● **EXTRACTED INFORMATION**:

/-- The fields of the two words of a long form. -/
def longOf (w0 w1 : W) : Long :=
  ⟨w0.extractLsb' 13 8, w0.extractLsb' 5 8, w0.extractLsb' 0 5,
    w1.extractLsb' 24 8, w1.extractLsb' 16 8, w1.extractLsb' 0 16⟩

/-- The fields of the two words of a literal form. -/
def litOf (w0 w1 : W) : Lit := ⟨w0.extractLsb' 13 8, w0.extractLsb' 5 8, w0.extractLsb' 0 5, w1⟩

/-- The LL instructions of 03 Table 3.8. -/
def laneLongI (op9 : Nat) (w : Long) : Option Instr :=
  match op9 with
  | 0x001 => some (.vadd w)
  | 0x002 => some (.vsub w)
  | 0x003 => some (.vaddc w)
  | 0x004 => some (.vmul w)
  | 0x005 => some (.vmulh w)
  | 0x006 => some (.vmad w)
  | 0x007 => some (.vabs w)
  | 0x00F => some (.vperm w)
  | 0x010 => some (.vshl w)
  | 0x011 => some (.vshr w)
  | 0x012 => some (.vsra w)
  | 0x013 => some (.vmin w)
  | 0x014 => some (.vmax w)
  | 0x015 => some (.vsel w)
  | 0x016 => some (.vcmp w)
  | 0x017 => some (.vbfx w)
  | 0x018 => some (.vbfi w)
  | 0x040 => some (.fadd w)
  | 0x041 => some (.fsub w)
  | 0x042 => some (.fmul w)
  | 0x043 => some (.ffma w)
  | 0x044 => some (.fmin w)
  | 0x045 => some (.fmax w)
  | 0x046 => some (.fcmp w)
  | 0x047 => some (.fclass w)
  | 0x048 => some (.frnd w)
  | 0x080 => some (.cvt w)
  | 0x081 => some (.npack w)
  | 0x082 => some (.nunpack w)
  | 0x083 => some (.ipack4 w)
  | 0x084 => some (.iunpack4 w)
  | 0x085 => some (.sclcalc w)
  | 0x0C0 => some (.frcp w)
  | 0x0C1 => some (.frsq w)
  | 0x0C2 => some (.fsqrt w)
  | 0x0C3 => some (.fexp2 w)
  | 0x0C4 => some (.flog2 w)
  | 0x0C5 => some (.fsin w)
  | 0x0C6 => some (.fcos w)
  | 0x0C8 => some (.lutld w)
  | 0x0C9 => some (.lutsel w)
  | 0x0CA => some (.luteval w)
  | 0x0E0 => some (.xlane w)
  | 0x0E1 => some (.xlaneLo w)
  | 0x0E2 => some (.xlaneHi w)
  | 0x0E3 => some (.xlaneFlip w)
  | 0x0E4 => some (.pollAny w)
  | 0x0E5 => some (.pollAll w)
  | 0x0E6 => some (.pollMask w)
  | 0x0E7 => some (.same w)
  | 0x0E8 => some (.sameAll w)
  | 0x0E9 => some (.redx w)
  | 0x0EA => some (.redf w)
  | 0x0EB => some (.scanx w)
  | 0x0EC => some (.rank w)
  | 0x0ED => some (.selk w)
  | 0x120 => some (.ld w)
  | 0x121 => some (.st w)
  | 0x122 => some (.lds w)
  | 0x123 => some (.sts w)
  | 0x124 => some (.ldsm w)
  | 0x125 => some (.ldsmT w)
  | 0x126 => some (.ldblk w)
  | 0x127 => some (.ldAcq w)
  | 0x128 => some (.stRel w)
  | 0x129 => some (.atom w)
  | 0x12A => some (.upd w)
  | 0x12B => some (.pfch w)
  | _ => none

/-- The LS instructions of 03 Table 3.8. -/
def laneShortI (op9 : Nat) (w : Short) : Option Instr :=
  match op9 with
  | 0x008 => some (.vand w)
  | 0x009 => some (.vor w)
  | 0x00A => some (.vxor w)
  | 0x00B => some (.vnot w)
  | 0x00C => some (.vpopc w)
  | 0x00D => some (.vclz w)
  | 0x00E => some (.vbrev w)
  | _ => none

/-- The LLI instructions of 03 Table 3.8. -/
def laneLitI (op9 : Nat) (w : Lit) : Option Instr :=
  match op9 with
  | 0x020 => some (.vaddLit w)
  | 0x021 => some (.vsubLit w)
  | 0x022 => some (.vmulLit w)
  | 0x023 => some (.vandLit w)
  | 0x024 => some (.vorLit w)
  | 0x025 => some (.vxorLit w)
  | 0x026 => some (.vshlLit w)
  | 0x027 => some (.vshrLit w)
  | 0x028 => some (.vsraLit w)
  | 0x029 => some (.vminLit w)
  | 0x02A => some (.vmaxLit w)
  | 0x050 => some (.faddLit w)
  | 0x051 => some (.fsubLit w)
  | 0x052 => some (.fmulLit w)
  | 0x053 => some (.fminLit w)
  | 0x054 => some (.fmaxLit w)
  | _ => none

/-- The UL instructions of 03 Table 3.9; none for a sub-operation code that names no variant. -/
def uniLongI (op9 : Nat) (w : Long) : Option Instr :=
  match op9 with
  | 0x00B => some (.smin w)
  | 0x00C => some (.smax w)
  | 0x00D => some (.ssel w)
  | 0x010 => some (.scmp w)
  | 0x011 => some (.sbfx w)
  | 0x012 => some (.sbfi w)
  | 0x015 => some (.slea w)
  | 0x06B => some (.pblk w)
  | 0x070 => match xSub w.x with
    | 0 => some (.setfmt w)
    | 1 => some (.setfmtFlags w)
    | 2 => some (.setfmtImm w)
    | _ => none
  | 0x072 => some (.rdspec w)
  | 0x0A6 => some (.enq w)
  | 0x0A7 => some (.deq w)
  | 0x0A8 => some (.cwb w)
  | 0x0A9 => some (.cinv w)
  | 0x0AA => some (.cwbinv w)
  | 0x0E0 => some (.cpy w)
  | 0x0E1 => some (.cpy2d w)
  | 0x0E2 => some (.gath w)
  | 0x0E3 => some (.rcpy w)
  | 0x0E4 => some (.rsig w)
  | 0x0E8 => some (.tlget w)
  | 0x0E9 => some (.tlwait w)
  | 0x0EA => some (.tlsig w)
  | 0x0EB => some (if w.x.toNat % 2 = 0 then .waitc w else .waitcG w)
  | 0x0F0 => some (if w.x.toNat % 2 = 0 then .barInit w else .barInitFree w)
  | 0x0F1 => some (.barArr w)
  | 0x0F2 => some (.barWait w)
  | 0x0F3 => some (.barArrw w)
  | 0x0F4 => some (.barSync w)
  | 0x0F5 => some (.lbar w)
  | 0x0F8 => some (.spawn w)
  | 0x0F9 => some (.post w)
  | 0x0FA => some (.join w)
  | 0x0FB => some (.leave w)
  | 0x0FC => some (.msend w)
  | 0x0FD => some (.mrecv w)
  | 0x140 => some (.mrec w)
  | 0x141 => some (.wld w)
  | 0x142 => some (.mmaz w)
  | 0x143 => some (.mma w)
  | 0x144 => some (.mepi w)
  | 0x145 => match xSub w.x with
    | 0 => some (.mclrZ w)
    | 1 => some (.mclrLd w)
    | _ => none
  | 0x146 => some (.mrestart w)
  | 0x147 => some (.mfence w)
  | 0x181 => some (.csrrd w)
  | 0x182 => some (.csrwr w)
  | _ => none

/-- The US instructions of 03 Table 3.9; none for a kmov direction that names no variant. -/
def uniShortI (op9 : Nat) (w : Short) : Option Instr :=
  match op9 with
  | 0x000 => some (.sadd w)
  | 0x001 => some (.ssub w)
  | 0x002 => some (.smul w)
  | 0x003 => some (.smulh w)
  | 0x004 => some (.sand w)
  | 0x005 => some (.sor w)
  | 0x006 => some (.sxor w)
  | 0x007 => some (.snot w)
  | 0x008 => some (.sshl w)
  | 0x009 => some (.sshr w)
  | 0x00A => some (.ssra w)
  | 0x00E => some (.smov w)
  | 0x013 => some (.spopc w)
  | 0x014 => some (.sclz w)
  | 0x040 => some (.kand w)
  | 0x041 => some (.kor w)
  | 0x042 => some (.kxor w)
  | 0x043 => some (.knot w)
  | 0x044 => match w.b.toNat with
    | 0 => some (.kmovKFromK w)
    | 1 => some (.kmovKFromS w)
    | 2 => some (.kmovSFromK w)
    | _ => none
  | 0x046 => some (.kpopc w)
  | 0x047 => some (.kfirst w)
  | 0x063 => some (.jmp w)
  | 0x065 => some (.ret w)
  | 0x06A => some (.converge w)
  | 0x071 => some (.setpart w)
  | 0x073 => some (.role w)
  | 0x074 => some (.exit w)
  | 0x075 => some (.trap w)
  | 0x076 => some (.brkpt w)
  | 0x077 => some (.nop w)
  | 0x0A0 => some (.pub w)
  | 0x0A1 => some (.snap w)
  | 0x0A2 => some (.phase w)
  | 0x0A3 => some (.txbeg w)
  | 0x0A4 => some (.txend w)
  | 0x0A5 => some (.txabort w)
  | 0x180 => some (.rfe w)
  | 0x183 => some (.rdenergy w)
  | _ => none

/-- The ULI instructions of 03 Table 3.9. -/
def uniLitI (op9 : Nat) (w : Lit) : Option Instr :=
  match op9 with
  | 0x00F => some (.smovi w)
  | 0x018 => some (.saddLit w)
  | 0x019 => some (.smulLit w)
  | 0x01A => some (.sandLit w)
  | 0x01B => some (.sorLit w)
  | 0x01C => some (.sxorLit w)
  | 0x01D => some (.sshlLit w)
  | 0x01E => some (.sshrLit w)
  | 0x01F => some (.ssraLit w)
  | 0x045 => some (.kset w)
  | 0x060 => some (.bra w)
  | 0x061 => some (.brz w)
  | 0x062 => some (.brnz w)
  | 0x064 => some (.call w)
  | 0x066 => some (.bany w)
  | 0x067 => some (.ball w)
  | 0x068 => some (.bnone w)
  | 0x069 => some (.bdiv w)
  | _ => none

● **WHAT THIS TASK INVOLVES**:
If a line in the records above has the word "fields", copy it.

● **TASK OUTPUT**:
/-- The fields of the two words of a long form. -/
/-- The fields of the two words of a literal form. -/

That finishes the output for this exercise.